» WHAT TO PRODUCE: Using the records below, give again exactly the lines from the line that contains "(∀ c k v, (c = .signal" through the line that contains "((weirOf s w).queue", both ends included, and only those.

Records from a dataset:
--------------------------------------------------

/-! ## Fen maintenance (chapter 6) -/

/-- R141, R144, R147, R150, R157 to R165, R378: a bank runs its queued operations one at a time; each changes the entries the rules name and
no other, with their parity and shadow records; it completes when the shadow is acknowledged, and finishes the command that queued it unless a
restart has aborted that one; the mailbox commands queue legal operations
and refuse the others, and all of a bank that a Bale load may take; a bank mask is stored unless an enabled one breaks its rule.
Log entries 41, 44, 52, 84, 88 and 94 name the readings. -/
def Obligations.FenOperations : Prop :=
    (∀ (s : State) (b : Fin 64) (o : BankOp) (host : Bool) (r : List (BankOp × Bool)), Alive s →
    lockedOn s (28 + b.val / 16) = true → opsOf s b = (o, host) :: r → doneOf s b = [] →
    let grans := distinct ((touched s b o).map fun e => shadowAt b e / 256)
    (s.boot.farBad = false → shadowWrites b grans s = none → exec (.fenBankOp b) s = .next s) ∧
    ((s.boot.farBad = true ∨ (shadowWrites b grans s).isSome = true) → ∃ t d, exec (.fenBankOp b) s = .next t ∧ opsOf t b = r ++ (heldOps s b).take 1 ∧
      heldOps t b = (heldOps s b).drop 1 ∧ doneOf t b = [d] ∧ d.op = o ∧ d.fromHost = host ∧
      (∀ e, o = .read e → d.status = 0 ∧ d.data = (cellAt s b e).bits ∧ d.waits = 0 ∧ t.fen = s.fen) ∧
      (∀ e, o = .invalidate e → d.status = 0 ∧ fenValid (cellAt t b e).bits = false ∧
        (∀ i, i < 448 → i ≠ 432 → (cellAt t b e).bits.getLsbD i = (cellAt s b e).bits.getLsbD i)) ∧
      (∀ e x, o = .write e x → d.status = 0 ∧ fenValid (cellAt t b e).bits = true ∧
        (∀ i, i < 432 → (cellAt t b e).bits.getLsbD i = x.getLsbD i)) ∧
      (∀ e x, o = .insert e x → (∀ i, e ≤ i → i < 8192 → fenValid (cellAt s b i).bits = true) →
        d.status = stFenBankFull ∧ t.fen = s.fen) ∧
      (∀ e x j, o = .insert e x → e ≤ j → j < 8192 → fenValid (cellAt s b j).bits = false →
        (∀ i, e ≤ i → i < j → fenValid (cellAt s b i).bits = true) → d.status = 0 ∧
        (∀ i, e < i → i ≤ j → (cellAt t b i).bits = (cellAt s b (i - 1)).bits) ∧ fenValid (cellAt t b e).bits = true ∧
        (∀ i, i < 432 → (cellAt t b e).bits.getLsbD i = x.getLsbD i) ∧ (∀ i, i < e ∨ j < i → cellAt t b i = cellAt s b i)) ∧
      (∀ k e, (k ≠ b.val ∨ e ∉ touched s b o) → e < 8192 → (∀ i ∈ touched s b o, i < 8192) → cellAt t k e = cellAt s k e) ∧
      (∀ e ∈ touched s b o, parityGood (cellAt t b e) = true) ∧
      (s.boot.farBad = true → t.far = s.far ∧ t.memTags = s.memTags ∧ t.out = s.out ∧ d.waits = 0) ∧
      (s.boot.farBad = false →
        (∀ e ∈ touched s b o, shadowRec t b e = shadowBytes (cellAt t b e).bits) ∧
        (∀ a, (∀ e ∈ touched s b o, a < shadowAt b e ∨ shadowAt b e + 64 ≤ a) → memGet (farInit a) t.far a = memGet (farInit a) s.far a) ∧
        (d.waits = 0 ↔ touched s b o = [])) ∧
      t = { s with
        bankQ := t.bankQ, bankHeld := t.bankHeld, bankDone := t.bankDone, fen := t.fen, far := t.far, memTags := t.memTags,
        memRest := t.memRest, out := t.out })) ∧
  (∀ (s : State) (b : Fin 64) (d : BankDone) (r : List BankDone), Alive s → lockedOn s (28 + b.val / 16) = true → doneOf s b = d :: r →
    (d.waits ≠ 0 → exec (.fenOpComplete b) s = .next s) ∧
    (d.waits = 0 → ∃ t, exec (.fenOpComplete b) s = .next t ∧ doneOf t b = [] ∧
      smGet [] t.opLog b = smGet [] s.opLog b ++ (if d.fromHost && isChange d.op && decide (d.status = 0) then [d.op] else []) ∧
      t.suspect = (if d.fromHost = false ∧ (∀ x ∈ opsOf s b ++ heldOps s b, x.2 = true) then s.suspect.filter (· ≠ b.val) else s.suspect) ∧
      (d.fromHost = true → smGet 0 s.opOrphans b = 0 → s.mbx.busy = true → s.mbx.running = some (.fenOp b) → Finished s t d.status ∧
        t.opOrphans = s.opOrphans ∧ ∀ e i, d.op = .read e → i < 14 → resultReg t i = d.data.extractLsb' (32 * i) 32) ∧
      (d.fromHost = true → 0 < smGet 0 s.opOrphans b → t.mbx = s.mbx ∧ smGet 0 t.opOrphans b = smGet 0 s.opOrphans b - 1 ∧
        ∀ k, k ≠ b.val → smGet 0 t.opOrphans k = smGet 0 s.opOrphans k) ∧
      (d.fromHost = false → t.mbx = s.mbx ∧ t.opOrphans = s.opOrphans) ∧
      t = { s with bankDone := t.bankDone, opLog := t.opLog, suspect := t.suspect, opOrphans := t.opOrphans, mbx := t.mbx, gen := t.gen })) ∧
  (∀ (s : State) (a : MbxArgs), Alive s → MailboxFree s →
    let b := fld (argOf s a 0) 16 6
    let e := fld (argOf s a 0) 0 13
    let x : FenEntry := entryBits (BitVec.ofNat 448 ((List.range 14).foldl (fun y i => y + at' (argOf s a (1 + i)).toNat (32 * i)) 0))
    let queued (o : BankOp) (t : State) : Prop := t.mbx.busy = true ∧ t.mbx.ctag = a.ctag ∧ t.mbx.running = some (.fenOp b) ∧
      ((opsOf s b).length < 16 → heldOps s b = [] → opsOf t b = opsOf s b ++ [(o, true)] ∧ t.bankHeld = s.bankHeld) ∧
      (16 ≤ (opsOf s b).length ∨ heldOps s b ≠ [] → heldOps t b = heldOps s b ++ [(o, true)] ∧ t.bankQ = s.bankQ) ∧
      (∀ k, k ≠ b → opsOf t k = opsOf s k ∧ heldOps t k = heldOps s k) ∧
      t = { s with bankQ := t.bankQ, bankHeld := t.bankHeld, mbx := t.mbx }
    let refused (st : W16) (t : State) : Prop := Answered t a.ctag st ∧ t = { s with mbx := t.mbx, gen := t.gen }
    (bankLoading s b = true → ∀ c ∈ [Instr.fenRead a, .fenInvalidate a, .fenWrite a, .fenInsert a],
      ∃ t, exec c s = .next t ∧ refused stBankLoading t) ∧
    (bankLoading s b = false → (∃ t, exec (.fenRead a) s = .next t ∧ queued (.read e) t) ∧
      (∃ t, exec (.fenInvalidate a) s = .next t ∧ queued (.invalidate e) t) ∧
      (∀ c o old, (c = .fenWrite a ∧ o = .write e x ∧ old = some e) ∨ (c = .fenInsert a ∧ o = .insert e x ∧ old = none) →
        (legalInBank s b x = true → uniqueInBanks s b old x = true → ∃ t, exec c s = .next t ∧ queued o t) ∧
        (legalInBank s b x = false ∨ uniqueInBanks s b old x = false → ∃ t, exec c s = .next t ∧ refused stIllegalEntry t)))) ∧
  (∀ (s : State) (a : MbxArgs), Alive s → MailboxFree s →
    let tn := fld (argOf s a 0) 0 6
    let kt := max 1 (fld (argOf s a 0) 8 2)
    let m : W16 := (argOf s a 1).setWidth 16
    let ok : Prop := ∀ k ∈ bmBanks m, k / 4 = bmA m / 4 ∧ (bankCfgOf s k).used = true ∧ (bankCfgOf s k).ktype = kt ∧
      (((bankCfgOf s k).shared = false ∧ (bankCfgOf s k).owner = tn) ∨ ((bankCfgOf s k).shared = true ∧ kt = 1))
    ∃ t, exec (.fenMask a) s = .next t ∧
      (ok → Answered t a.ctag 0 ∧ smGet 0 (actTab t).masks (4 * tn + kt) = m ∧
        (∀ k, k ≠ 4 * tn + kt → smGet 0 (actTab t).masks k = smGet 0 (actTab s).masks k) ∧ otherTab t = otherTab s ∧
        actTab t = { actTab s with masks := (actTab t).masks } ∧
        t = { s with tabA := t.tabA, tabB := t.tabB, mbx := t.mbx, gen := t.gen }) ∧
      (¬ok → Answered t a.ctag stMaskRefused ∧ t = { s with mbx := t.mbx, gen := t.gen }))

/-- R162 to R164: a scrub compares one entry of every idle bank of a clocked Brook with its shadow: one that a search queued, else the next
of the bank's pass, which only then moves on.  A good pair that agrees stays; a good shadow repairs the entry, a good entry the shadow, each
logged; with both bad the bank becomes suspect and its reload is queued.  Log entries 41 and 94 name the readings. -/
def Obligations.FenScrubs : Prop :=
    (∀ (s : State), Up s → s.boot.farBad = false → ∃ t, exec .fenScrub s = .next t ∧
    (∀ b, b < 64 → (bankBusy s b = true ∨ lockedOn s (28 + b / 16) = false) → smGet 0 t.scrubPos b = smGet 0 s.scrubPos b ∧
      ∀ e, e < 8192 → cellAt t b e = cellAt s b e ∧ shadowRec t b e = shadowRec s b e) ∧
    (∀ b, b < 64 → bankBusy s b = false → lockedOn s (28 + b / 16) = true →
      let e := scrubNext s b
      let c := cellAt s b e
      let l := shadowRec s b e
      let x := shadowEntry l
      let asked := s.scrubQ.filter fun y => y.1 = b
      (asked = [] → e = smGet 0 s.scrubPos b % 8192 ∧ smGet 0 t.scrubPos b = (e + 1) % 8192) ∧
      (∀ y r, asked = y :: r → e = y.2 % 8192 ∧ smGet 0 t.scrubPos b = smGet 0 s.scrubPos b ∧ (t.scrubQ.filter fun y => y.1 = b) = r) ∧
      (∀ i, i < 8192 → i ≠ e → cellAt t b i = cellAt s b i ∧ shadowRec t b i = shadowRec s b i) ∧
      (shadowGood l = true → parityGood c = true → c.bits = x → cellAt t b e = c ∧ shadowRec t b e = l) ∧
      (shadowGood l = true → (parityGood c = false ∨ c.bits ≠ x) →
        (cellAt t b e).bits = (if fenValid x then setValid (entryBits x) true else setValid c.bits false) ∧
        parityGood (cellAt t b e) = true ∧ shadowRec t b e = shadowBytes (cellAt t b e).bits) ∧
      (shadowGood l = false → parityGood c = true → cellAt t b e = c ∧ shadowRec t b e = shadowBytes c.bits) ∧
      (shadowGood l = false → parityGood c = false → cellAt t b e = c ∧ shadowRec t b e = l ∧ t.suspect.contains b = true) ∧
      ((shadowGood l = true ∨ parityGood c = true) → t.suspect.contains b = s.suspect.contains b ∧ opsOf t b = [])) ∧
    (∀ x ∈ t.scrubQ, x ∈ s.scrubQ) ∧
    t = { s with
      fen := t.fen, far := t.far, suspect := t.suspect, bankQ := t.bankQ, bankHeld := t.bankHeld, scrubQ := t.scrubQ,
      scrubPos := t.scrubPos, log := t.log, tel := t.tel, gen := t.gen, mgmt := t.mgmt, out := t.out }) ∧
  (∀ (s : State), Up s → s.boot.farBad = true → exec .fenScrub s = .next s)

/-! ## Weirs and Sluices (chapter 9) -/

/-- R235 to R237: SIGNAL and SET raise or set the value and answer with it, then the wake rule serves waiters from the head while the value is at
least the head's N; an N of 0 and an overflowing SIGNAL change nothing.  Where no visibility hold is in force every waiter served gets its
COMPLETE with the value after its own subtraction. -/
def Obligations.WeirRaisesAndWakes : Prop :=
    (∀ (v : W32) (q : List Waiter), ∃ k, (wakeQueue v q).1.map (·.1) = q.take k ∧ (wakeQueue v q).2.1 = q.drop k ∧
    (wakeQueue v q).2.2.toNat + ((q.take k).map (·.n.toNat)).sum = v.toNat ∧
    ∀ h r, q.drop k = h :: r → (wakeQueue v q).2.2.toNat < h.n.toNat) ∧
  (∀ (s : State) (fb : Fin 16) (tenant : BitVec 6) (op : OpBody) (w : Nat), OpTaken s fb → w = (opObj op).toNat →
    ownsWeir s tenant w = true →
    (∀ st, (opN op = 0 ∧ st = 0) ∨ (0xFFFFFFFF < (weirOf s w).val.toNat + (opN op).toNat ∧ st = stWeirOverflow) →
      ∃ t, exec (.signal fb tenant op) s = .next t ∧ Sends s t fb (opDone tenant op opcSignal st (weirOf s w).val 0) ∧
        t = { s with fbs := t.fbs, poolUsed := t.poolUsed, tel := t.tel, out := t.out }) ∧
    (∀ c k v, (c = .signal fb tenant op ∧ k = opcSignal ∧ opN op ≠ 0 ∧
          (weirOf s w).val.toNat + (opN op).toNat ≤ 0xFFFFFFFF ∧ v = (weirOf s w).val + opN op) ∨
        (c = .set fb tenant op ∧ k = opcSet ∧ v = opN op) →
      ∃ t, exec c s = .next t ∧
        weirOf t w = { weirOf s w with
          val := (wakeQueue v (weirOf s w).queue).2.2, queue := (wakeQueue v (weirOf s w).queue).2.1,
          last := { kind := 1, eng := s.cfg.memberid, agent := opAgent op } } ∧
        (∀ j, j ≠ w → weirOf t j = weirOf s j) ∧
        ((wakeQueue v (weirOf s w).queue).1 = [] → Sends s t fb (opDone tenant op k 0 v 0)) ∧
        ((weirOf s w).holds = [] → ∀ f y, flitCount t f y = flitCount s f y +
          (if f = fb.val ∧ y = opDone tenant op k 0 v 0 then 1 else 0) +
          (((wakeQueue v (weirOf s w).queue).1.filter fun a => decide (a.1.fb = f) && fbLive (fbOf s f)).map
            fun a => waiterDone w a.1 0 false a.2 0).count y) ∧
        t = { s with weirs := t.weirs, fbs := t.fbs, poolUsed := t.poolUsed, tel := t.tel, out := t.out }))

/-- R235, R236: READ changes nothing; DECREMENT subtracts or answers Underflow and consults no waiter; WAIT subtracts at once only past an empty
queue, else joins its tail, or is refused Busy (R231) without a place; BIND binds to the open stream of the tenant, unbinds, or is
refused.  Each answers once, with the Weir's value. -/
def Obligations.WeirTakesAndReads : Prop :=
    ∀ (s : State) (fb : Fin 16) (tenant : BitVec 6) (op : OpBody) (w : Nat), OpTaken s fb → w = (opObj op).toNat →
    ownsWeir s tenant w = true →
    (∃ t, exec (.read fb tenant op) s = .next t ∧ Sends s t fb (opDone tenant op opcRead 0 (weirOf s w).val 0) ∧
      t = { s with fbs := t.fbs, poolUsed := t.poolUsed, tel := t.tel, out := t.out }) ∧
    (∀ c k, (c = .decrement fb tenant op ∧ k = opcDecrement ∧ (opN op).toNat ≤ (weirOf s w).val.toNat) ∨
        (c = .wait fb tenant op ∧ k = opcWait ∧ (opN op = 0 ∨
          ((weirOf s w).queue = [] ∧ (opN op).toNat ≤ (weirOf s w).val.toNat))) →
      ∃ t, exec c s = .next t ∧ weirOf t w = { weirOf s w with val := (weirOf s w).val - opN op } ∧
        (∀ j, j ≠ w → weirOf t j = weirOf s j) ∧ Sends s t fb (opDone tenant op k 0 ((weirOf s w).val - opN op) 0) ∧
        t = { s with weirs := t.weirs, fbs := t.fbs, poolUsed := t.poolUsed, tel := t.tel, out := t.out }) ∧
    ((weirOf s w).val.toNat < (opN op).toNat → ∃ t, exec (.decrement fb tenant op) s = .next t ∧
      Sends s t fb (opDone tenant op opcDecrement stUnderflow (weirOf s w).val 0) ∧
      t = { s with fbs := t.fbs, poolUsed := t.poolUsed, tel := t.tel, out := t.out }) ∧
    (opN op ≠ 0 → (weirOf s w).queue ≠ [] ∨ (weirOf s w).val.toNat < (opN op).toNat →
      (waiterRoom s tenant = true → ∃ t, exec (.wait fb tenant op) s = .next t ∧
        weirOf t w = { weirOf s w with queue := (weirOf s w).queue ++
          [{ agent := opAgent op, tag := opTag op, fb := fb, tenant := tenant, n := opN op, opc := opcWait,
             deadline := s.now + 1000 * max 8 (opTmo op).toNat }] } ∧
        (∀ j, j ≠ w → weirOf t j = weirOf s j) ∧ SendsNone s t ∧ t = { s with weirs := t.weirs, tel := t.tel, out := t.out }) ∧
      (waiterRoom s tenant = false → ∃ t, exec (.wait fb tenant op) s = .next t ∧
        Sends s t fb (opDone tenant op opcWait stWBusy (weirOf s w).val 0) ∧
        t = { s with fbs := t.fbs, poolUsed := t.poolUsed, tel := t.tel, out := t.out })) ∧
    (∀ b, ((opN op).getLsbD 31 = true ∧ b = none) ∨
        ((opN op).getLsbD 31 = false ∧ ∃ x, findStream s (fld (opN op) 16 6) tenant.toNat ((opN op).setWidth 16) = some x ∧
          b = some x.1) →
      ∃ t, exec (.bind fb tenant op) s = .next t ∧ weirOf t w = { weirOf s w with bound := b } ∧
        (∀ j, j ≠ w → weirOf t j = weirOf s j) ∧ Sends s t fb (opDone tenant op opcBind 0 (weirOf s w).val 0) ∧
        t = { s with weirs := t.weirs, fbs := t.fbs, poolUsed := t.poolUsed, tel := t.tel, out := t.out }) ∧
    ((opN op).getLsbD 31 = false → findStream s (fld (opN op) 16 6) tenant.toNat ((opN op).setWidth 16) = none →
      ∃ t, exec (.bind fb tenant op) s = .next t ∧
        Sends s t fb (opDone tenant op opcBind stNoStream (weirOf s w).val 0) ∧
        t = { s with fbs := t.fbs, poolUsed := t.poolUsed, tel := t.tel, out := t.out })
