@[simp] theorem execRetrainTimeout_keep (p : Fin 64) (s : State) :
    ∀ t', execRetrainTimeout p s = .next t' → keepOf t' = keepOf s := by
  intro t' h
  unfold execRetrainTimeout at h
  rw [runningOn_next] at h
  subst h
  simp [keepOf_ite]

@[simp] theorem resetLinkPort_keep (s : State) (p : Nat) :
    keepOf (resetLinkPort s p) = keepOf s := by
  unfold resetLinkPort
  simp

@[simp] theorem execFailedPortReset_keep (p : Fin 64) (s : State) :
    ∀ t', execFailedPortReset p s = .next t' → keepOf t' = keepOf s := by
  intro t' h
  unfold execFailedPortReset at h
  rw [runningHw_next] at h
  subst h
  simp [keepOf_ite]

@[simp] theorem execHello_core (p : Fin 64) (f : WireFrame) (s : State) :
    ∀ t', execHello p f s = .next t' → coreOf (keepOf (t')) = coreOf (keepOf (s)) := by
  intro t' h
  unfold execHello at h
  rw [runningOn_next] at h
  subst h
  (repeat' split) <;> simp

@[simp] theorem execDataFrame_core (p : Fin 64) (f : WireFrame) (s : State) :
    ∀ t', execDataFrame p f s = .next t' → coreOf (keepOf (t')) = coreOf (keepOf (s)) := by
  intro t' h
  unfold execDataFrame at h
  rw [runningOn_next] at h
  subst h
  (repeat' split) <;> simp

@[simp] theorem execStrayBodyFlit_keep (p : Fin 64) (s : State) :
    ∀ t', execStrayBodyFlit p s = .next t' → keepOf t' = keepOf s := by
  intro t' h
  unfold execStrayBodyFlit at h
  rw [runningOn_next] at h
  subst h
  (repeat' split) <;> simp

@[simp] theorem execAck_core (p : Fin 64) (f : WireFrame) (s : State) :
    ∀ t', execAck p f s = .next t' → coreOf (keepOf (t')) = coreOf (keepOf (s)) := by
  intro t' h
  unfold execAck at h
  rw [runningOn_next] at h
  subst h
  (repeat' split) <;> simp

@[simp] theorem execNak_core (p : Fin 64) (f : WireFrame) (s : State) :
    ∀ t', execNak p f s = .next t' → coreOf (keepOf (t')) = coreOf (keepOf (s)) := by
  intro t' h
  unfold execNak at h
  rw [runningOn_next] at h
  subst h
  (repeat' split) <;> simp

@[simp] theorem execCredit_core (p : Fin 64) (f : WireFrame) (s : State) :
    ∀ t', execCredit p f s = .next t' → coreOf (keepOf (t')) = coreOf (keepOf (s)) := by
  intro t' h
  unfold execCredit at h
  rw [runningOn_next] at h
  subst h
  (repeat' split) <;> simp

@[simp] theorem execReplayTimer_keep (p : Fin 64) (s : State) :
    ∀ t', execReplayTimer p s = .next t' → keepOf t' = keepOf s := by
  intro t' h
  unfold execReplayTimer at h
  try simp only [runningOn_next] at h
  subst h
  try simp [keepOf_ite]
  try repeat' split
  all_goals try simp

--------------------------------------------------

» WRITTEN REPLY:
    (∀ c k v, (c = .signal fb tenant op ∧ k = opcSignal ∧ opN op ≠ 0 ∧
          (weirOf s w).val.toNat + (opN op).toNat ≤ 0xFFFFFFFF ∧ v = (weirOf s w).val + opN op) ∨
        (c = .set fb tenant op ∧ k = opcSet ∧ v = opN op) →
      ∃ t, exec c s = .next t ∧
        weirOf t w = { weirOf s w with
          val := (wakeQueue v (weirOf s w).queue).2.2, queue := (wakeQueue v (weirOf s w).queue).2.1,
          last := { kind := 1, eng := s.cfg.memberid, agent := opAgent op } } ∧
        (∀ j, j ≠ w → weirOf t j = weirOf s j) ∧
        ((wakeQueue v (weirOf s w).queue).1 = [] → Sends s t fb (opDone tenant op k 0 v 0)) ∧
        ((weirOf s w).holds = [] → ∀ f y, flitCount t f y = flitCount s f y +
          (if f = fb.val ∧ y = opDone tenant op k 0 v 0 then 1 else 0) +
          (((wakeQueue v (weirOf s w).queue).1.filter fun a => decide (a.1.fb = f) && fbLive (fbOf s f)).map
            fun a => waiterDone w a.1 0 false a.2 0).count y) ∧
        t = { s with weirs := t.weirs, fbs := t.fbs, poolUsed := t.poolUsed, tel := t.tel, out := t.out }))

/-- R235, R236: READ changes nothing; DECREMENT subtracts or answers Underflow and consults no waiter; WAIT subtracts at once only past an empty
queue, else joins its tail, or is refused Busy (R231) without a place; BIND binds to the open stream of the tenant, unbinds, or is
refused.  Each answers once, with the Weir's value. -/
def Obligations.WeirTakesAndReads : Prop :=
    ∀ (s : State) (fb : Fin 16) (tenant : BitVec 6) (op : OpBody) (w : Nat), OpTaken s fb → w = (opObj op).toNat →
    ownsWeir s tenant w = true →
    (∃ t, exec (.read fb tenant op) s = .next t ∧ Sends s t fb (opDone tenant op opcRead 0 (weirOf s w).val 0) ∧
      t = { s with fbs := t.fbs, poolUsed := t.poolUsed, tel := t.tel, out := t.out }) ∧
    (∀ c k, (c = .decrement fb tenant op ∧ k = opcDecrement ∧ (opN op).toNat ≤ (weirOf s w).val.toNat) ∨
        (c = .wait fb tenant op ∧ k = opcWait ∧ (opN op = 0 ∨
          ((weirOf s w).queue = [] ∧ (opN op).toNat ≤ (weirOf s w).val.toNat))) →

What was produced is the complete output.